Personal information
- Nationality: British
- Born: 18 May 1986 (age 40) Rochdale, Greater Manchester, England
- Height: 5 ft 6+1⁄2 in (169 cm)
- Weight: Super-bantamweight; Featherweight;

Boxing career
- Stance: Orthodox

Boxing record
- Total fights: 36
- Wins: 29
- Win by KO: 13
- Losses: 5
- Draws: 2

= Ryan Walsh =

English boxer (born 1986)

Ryan Walsh (born 18 May 1986) is an English professional boxer.

== Personal life ==
Ryan's twin brother Liam and older brother Michael are also professional boxers, and in 2015 Ryan and Liam became the first twins to hold British titles at the same time.

==Professional career==
Raised in Rochdale and based in Cromer, Norfolk, Walsh made his professional debut on 2 February 2008 with a first-round knockout of Riaz Durgahed. By April 2011 he had won his first twelve fights, and on 21 October scored a unanimous decision (UD) over Liam Richards to win the English super-bantamweight title.

In October 2013, Walsh challenged Lee Selby for the British and Commonwealth featherweight titles. The fight went the full twelve-round distance, with Selby winning a clear UD to hand Walsh his first loss. Two years later, on 26 September 2015, Walsh faced Samir Mouneimne for the now-vacant British featherweight title. The fight went the distance, with Walsh scoring a split decision to become British champion.

Walsh was set to make his first defence of the title in January 2016 against Ryan Doyle, but instead faced the undefeated Darren Traynor, stopping the challenger in five rounds.

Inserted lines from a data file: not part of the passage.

/-! ### Frames -/

theorem identifyFrame_cut {P : Nat → Nat → Prop} {s t : State} {us : Nat → State} {m q : Nat} (h : CutRun P s t us m q)
    (hp : ∀ i, i ≤ 16 → P (m + i) q) :
    CutRun P s (identifyFrame t).2 (fun k => (identifyFrame (us k)).2) (m + 16) q := by
  have h := dummy_cut (sendByte_cut (chipSelect_cut h true) opReadId) 8
  have h := rxByte1_cut h fun i hi => hp i (by omega)
  have h := rxByte1_cut h fun i hi => by rw [Nat.add_assoc]; exact hp (8 + i) (by omega)
  have h := chipSelect_cut h false
  simpa only [identifyFrame] using h

theorem loadFrame_cut {P : Nat → Nat → Prop} {s t : State} {us : Nat → State} {m q : Nat} (h : CutRun P s t us m q)
    (row : BitVec 24) : CutRun P s (loadFrame row t) (fun k => loadFrame row (us k)) m q := by
  have h := chipSelect_cut (sendByte_cut (sendByte_cut (sendByte_cut (sendByte_cut (chipSelect_cut h true)
    opPageReadToCache) (rowByte2 row)) (rowByte1 row)) (rowByte0 row)) false
  simp only [loadFrame]
  simp only [h.cfg_cut]
  exact delay_cut h _

theorem quadReadFrame_cut {s t : State} {us : Nat → State} (h : CutRun (BytesSampled .x4) s t us 0 0)
    (col l : BitVec 16) : CutRun (BytesSampled .x4) s (quadReadFrame col l t).2
      (fun k => (quadReadFrame col l (us k)).2) (clampLen l s.cfg * pulsesPerByte .x4) (clampLen l s.cfg) := by
  have h := dummy_cut (sendByte_cut (sendByte_cut (sendByte_cut (chipSelect_cut h true) opFastReadQuad)
    (colByte1 col)) (colByte0 col)) 8
  have e := h.cfg_cut
  have e' := h.cfg
  simp only [quadReadFrame, e, e']
  have h := chipSelect_cut (rxInto_cut (q := 0) .x4 (by rwa [Nat.zero_mul]) (clampLen l s.cfg)) false
  rwa [Nat.zero_add] at h

end Sys2Proof.Machine
end

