-- ==== Sys2Proof/Laws/Step.lean ====
section
/-! SUPPORT. What a step can do, said once: the inversion lemma of `step`. -/

namespace Sys2Proof.Machine

open Sys2Proof

/-- Accepting a word: the command it spells, or the exception. -/
theorem accept_cases (w : CmdWord) (s : State) : (∃ i, decode w = .ok i ∧ accept w s = exec i s) ∨ (∃ c, decode w = .error c ∧ accept w s = .next (raiseIllegal c w s)) := by
  unfold accept
  cases decode w with
  | ok i => exact .inl ⟨i, rfl, rfl⟩
  | error c => exact .inr ⟨c, rfl, rfl⟩

/-- What a command leaves, from the state it answers. -/
theorem exec_next_moves {i : Instr} {s t : State} (h : exec i s = .next t) : ∃ u r c, Moves s u ∧ t = { u with result := r, count := c } ∧ (c.toNat ≤ s.cfg.bufCap ∨ c = s.count) := by
  obtain ⟨u, r, c, hm, he, -, -, hc⟩ := exec_moves i s
  rw [he] at h; injection h with h
  exact ⟨u, r, c, hm, h.symm, hc⟩

/-- A step is one of: idle; a command; an illegal word; either of them cut by a reset; a reply to the host; a host
write; nothing but the request taken; a reset; an environment step. -/
theorem step_cases {s t : State} (h : step s = .next t) :
    (s.inbox = [] ∧ t = s) ∨ ∃ rest, s.inbox = (s.inbox.head?.getD .reset) :: rest ∧
      ((∃ w i u, s.inbox.head? = some (.command w) ∧ decode w = .ok i ∧ exec i { s with inbox := rest, resetAfter := none } = .next u ∧ t = reply .completed u) ∨
       (∃ w c, s.inbox.head? = some (.command w) ∧ decode w = .error c ∧ t = reply .completed (raiseIllegal c w { s with inbox := rest, resetAfter := none })) ∨
       (∃ w k i u, s.inbox.head? = some (.commandThenReset w k) ∧ decode w = .ok i ∧ exec i { s with inbox := rest, resetAfter := some k } = .next u ∧ t = applyReset u) ∨
       (∃ w k c, s.inbox.head? = some (.commandThenReset w k) ∧ decode w = .error c ∧ t = applyReset (raiseIllegal c w { s with inbox := rest, resetAfter := some k })) ∨
       (∃ r, t = reply r { s with inbox := rest }) ∨
       (∃ i v, i < s.cfg.bufCap ∧ t = { s with inbox := rest, buf := s.buf.write i v }) ∨
       t = { s with inbox := rest } ∨
       t = applyReset { s with inbox := rest } ∨
       (∃ set, t = environmentStep set { s with inbox := rest })) := by
  unfold step at h
  split at h
  · rename_i hs; injection h with h; exact .inl ⟨hs, h.symm⟩
  · rename_i r rest hs
    right; refine ⟨rest, by simp [hs], ?_⟩
    cases r with
    | command w =>
      simp only [serve] at h
      rcases accept_cases w { s with inbox := rest, resetAfter := none } with ⟨i, hd, hi⟩ | ⟨c, hd, hi⟩
      · obtain ⟨u, r, c, hm, hx, -⟩ := exec_moves i { s with inbox := rest, resetAfter := none }
        rw [hi, hx] at h; injection h with h
        exact .inl ⟨w, i, _, by simp [hs], hd, hx, h.symm⟩
      · rw [hi] at h; injection h with h
        exact .inr (.inl ⟨w, c, by simp [hs], hd, h.symm⟩)
    | commandThenReset w k =>
      simp only [serve] at h
      rcases accept_cases w { s with inbox := rest, resetAfter := some k } with ⟨i, hd, hi⟩ | ⟨c, hd, hi⟩
      · obtain ⟨u, r, c, hm, hx, -⟩ := exec_moves i { s with inbox := rest, resetAfter := some k }
        rw [hi, hx] at h; injection h with h
        exact .inr (.inr (.inl ⟨w, k, i, _, by simp [hs], hd, hx, h.symm⟩))
      · rw [hi] at h; injection h with h
        exact .inr (.inr (.inr (.inl ⟨w, k, c, by simp [hs], hd, h.symm⟩)))
    | readReg r => injection h with h; exact .inr (.inr (.inr (.inr (.inl ⟨_, h.symm⟩))))
    | readBuf i =>
      simp only [serve, hostReadBuf] at h
      split at h
      · split at h
        · injection h with h; exact .inr (.inr (.inr (.inr (.inl ⟨_, h.symm⟩))))
        · cases h
      · injection h with h; exact .inr (.inr (.inr (.inr (.inl ⟨_, h.symm⟩))))
    | writeBuf i v =>
      injection h with h
      by_cases hi : i < s.cfg.bufCap
      · exact .inr (.inr (.inr (.inr (.inr (.inl ⟨i, v, hi, by rw [← h]; simp [hostWriteBuf, hi]⟩)))))
      · exact .inr (.inr (.inr (.inr (.inr (.inr (.inl (by rw [← h]; simp [hostWriteBuf, hi])))))))
    | reset => injection h with h; exact .inr (.inr (.inr (.inr (.inr (.inr (.inr (.inl h.symm)))))))
    | env set =>
      injection h with h
      exact .inr (.inr (.inr (.inr (.inr (.inr (.inr (.inr ⟨set, h.symm⟩)))))))

end Sys2Proof.Machine
end

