-- ==== Sys2Proof/Tests/Slice0.lean ====
section
/-! SUPPORT. Tests of the model against values the spec writes out (95_test_vectors.md and the examples of 30 to 43), the
ill-formed statements the assembler refuses, and for every statement with hypotheses a state and operands that meet
them. Expected values come from the spec's text, not from the model. -/

namespace Sys2Proof.Tests

open Sys2Proof Sys2Proof.Machine

set_option maxRecDepth 100000

/-! ### Helpers -/

/-- The power-on reset state with C = 256 and P = 2048 (95_test_vectors.md section 2). -/
def start : State := { State.reset with cfg := Config.scenario }

/-- `start` with another buffer capacity. -/
def startCap (C : Nat) : State := { start with cfg := { Config.scenario with bufCap := C } }

/-- The levels whose IO3 to IO0 are the bits of a nibble. -/
def quadLevels (n : Nat) : Levels :=
  { clk := false, cs := false, io0 := n.testBit 0, io1 := n.testBit 1, io2 := n.testBit 2, io3 := n.testBit 3 }

/-- The levels whose IO1 is a bit. -/
def oneLevels (b : Nat) : Levels := quadLevels (2 * b)

/-- A state in which the outside presents these levels to the next samples. -/
def presenting (lvs : List Levels) (s : State) : State := { s with answers := lvs }

/-- A check of the state an outcome answers; a fault or a refusal fails it. -/
def post (o : Host.Outcome State Fault Refusal) (p : State → Bool) : Bool :=
  match o with
  | .next t => p t
  | _ => false

/-- One step on a command word. -/
def runWord (s : State) (w : Nat) : Host.Outcome State Fault Refusal := step (s.withFetchWord 64 w)

/-- A state after one more step on a command word, for the start of the next. -/
def afterWord (s : State) (w : Nat) : State :=
  match runWord s w with
  | .next t => t
  | _ => s

/-! ### Well-formedness: an ill-formed statement for each check -/

theorem smoke_setcs : (Stmt.setcs 1).wellFormed = true ∧ (Stmt.setcs 2).wellFormed = false := by decide
theorem smoke_pulsew : (Stmt.pulsew .x1 2).wellFormed = false ∧ (Stmt.pulsew .x2 4).wellFormed = false ∧
    (Stmt.pulsew .x4 15).wellFormed = true ∧ (Stmt.pulsew .x4 16).wellFormed = false := by decide
theorem smoke_pulsefd : (Stmt.pulsefd .x1 2).wellFormed = false ∧ (Stmt.pulsefd .x2 3).wellFormed = true ∧
    (Stmt.pulsefd .x4 16).wellFormed = false := by decide
theorem smoke_dummy : (Stmt.dummy 65535).wellFormed = true ∧ (Stmt.dummy 65536).wellFormed = false := by decide
theorem smoke_sendcmd : (Stmt.sendcmd 255).wellFormed = true ∧ (Stmt.sendcmd 256).wellFormed = false := by decide
theorem smoke_bulk : (Stmt.readbytes 65536).wellFormed = false ∧ (Stmt.readdualbytes 65536).wellFormed = false ∧
    (Stmt.readquadbytes 65536).wellFormed = false := by decide
theorem smoke_loadpage : (Stmt.loadpage 16777215).wellFormed = true ∧ (Stmt.loadpage 16777216).wellFormed = false ∧
    (Stmt.pageread 16777216).wellFormed = false := by decide
theorem smoke_qread : (Stmt.qread 65536 1).wellFormed = false ∧ (Stmt.qread 0 65536).wellFormed = false := by decide
theorem smoke_sendaddr : (Stmt.sendaddr24 16777216).wellFormed = false ∧
    (Stmt.sendaddr16 65536).wellFormed = false := by decide

/-! ### Decoding: a word of every row, written out from 30_encoding.md R301 and R308

OP is bits 63:56, WC bits 55:54, RSV bits 53:48, LEN bits 47:32, ARG bits 31:0. -/

theorem test_decode_setcs : decode 0x0100000000000001 = .ok (.setcs true) ∧
    decode 0x0100000000000000 = .ok (.setcs false) := by decide
theorem test_decode_pulsew : decode 0x0200000000000001 = .ok (.pulsewX1 1) ∧
    decode 0x0240000000000002 = .ok (.pulsewX2 2) ∧ decode 0x028000000000000A = .ok (.pulsewX4 0xA) := by decide
theorem test_decode_pulser : decode 0x0300000000000000 = .ok .pulserX1 ∧
    decode 0x0340000000000000 = .ok .pulserX2 ∧ decode 0x0380000000000000 = .ok .pulserX4 := by decide
theorem test_decode_pulsefd : decode 0x0400000000000001 = .ok (.pulsefdX1 1) ∧
    decode 0x0440000000000003 = .ok (.pulsefdX2 3) ∧ decode 0x0480000000000005 = .ok (.pulsefdX4 5) := by decide
theorem test_decode_dummy : decode 0x0500000800000000 = .ok (.dummy 8) ∧
    decode 0x0500FFFF00000000 = .ok (.dummy 65535) := by decide
theorem test_decode_sendcmd : decode 0x100000000000009F = .ok (.sendcmd 0x9F) := by decide
theorem test_decode_readbyte : decode 0x1100000000000000 = .ok .readbyte ∧
    decode 0x1140000000000000 = .ok .readdualbyte ∧ decode 0x1180000000000000 = .ok .readquadbyte := by decide
theorem test_decode_bulk : decode 0x1200012C00000000 = .ok (.readbytes 300) ∧
    decode 0x1240000300000000 = .ok (.readdualbytes 3) ∧
    decode 0x1280000500000000 = .ok (.readquadbytes 5) := by decide
theorem test_decode_frames : decode 0x2000000000000000 = .ok .identify ∧
    decode 0x2100000000000040 = .ok (.loadpage 0x000040) ∧
    decode 0x2200010000000700 = .ok (.qread 1792 256) := by decide

/-- The same bit by bit: OP 0010_0010, WC 00, RSV 000000, LEN 0x0003, ARG bits 15:0 = 0x8001. -/
theorem test_decode_qread_bits :
    decode 0b0010001000000000000000000000001100000000000000001000000000000001 = .ok (.qread 0x8001 3) := by decide

/-- Illegal words: V-LD4, V-BB4, V-BB5, V-BB14, V-LT4, V-LT16, V-LT17, V-NP6, V-NP11, V-IL1, V-IL2, V-IL3, V-IL7,
V-IL8, V-IL9. -/
theorem test_decode_illegal :
    decode 0x0100000000000002 = .error .reservedBitSet ∧ decode 0x0200000000000002 = .error .reservedBitSet ∧
    decode 0x02C0000000000000 = .error .reservedLaneWidth ∧ decode 0x0500000800000001 = .error .reservedBitSet ∧
    decode 0x1000000000000100 = .error .reservedBitSet ∧ decode 0x11C0000000000000 = .error .reservedLaneWidth ∧
    decode 0x1200000100000001 = .error .reservedBitSet ∧ decode 0x2100000001000000 = .error .reservedBitSet ∧
    decode 0x2240000100000000 = .error .reservedBitSet ∧ decode 0x0000000000000000 = .error .unknownOp ∧
    decode 0xFFFFFFFFFFFFFFFF = .error .unknownOp ∧ decode 0x03C0000000000001 = .error .reservedLaneWidth ∧
    decode 0x0600000000000000 = .error .unknownOp ∧ decode 0x0001000000000000 = .error .unknownOp ∧
    decode 0x0101000000000000 = .error .reservedBitSet := by decide

/-- No two rows of the table overlap. -/
theorem test_rows_disjoint :
    opcodeTable.Pairwise fun a b => (a.fixed ^^^ b.fixed) &&& a.mask &&& b.mask ≠ 0 := by decide

/-! ### Effects: the spec's vectors -/

/-- V-LD1. -/
theorem test_setcs : post (runWord start 0x0100000000000001) (fun t =>
    t.lines.cs == ⟨.out, false⟩ && t.lines.clk == ⟨.out, false⟩ &&
    newEvents start t == [.dir [.clk, .cs] .out, .drv [(.clk, false)], .drv [(.cs, false)]]) = true := by decide

/-- V-LD3: CLK (IN, 1) and CS (IN, 0): the two DRV events are a falling edge and a deassertion edge. -/
theorem test_setcs_shared :
    let s := { start with lines := { start.lines with clk := ⟨.inp, true⟩, cs := ⟨.inp, false⟩ } }
    post (runWord s 0x0100000000000000) (fun t =>
      countEdges .clk false s.lines (newEvents s t) == 1 && deassertions s.lines (newEvents s t) == 1 &&
      t.lines.clk == ⟨.out, false⟩ && t.lines.cs == ⟨.out, true⟩) = true := by decide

On 28 June 2019, Walsh defended his British featherweight belt against Lewis Paulin. The fight was considered a significant step up in quality for Paulin. Walsh was the better man for most of the fight, although Paulin had a couple of rounds where he boxed well and took the fight to Walsh. In the end, two judges scored the fight in favor of Walsh, 117-111 and 115–114, while the third judge gave the fight 115–113 to Paulin, thus awarding the split-decision victory to Walsh to retain his British featherweight belt.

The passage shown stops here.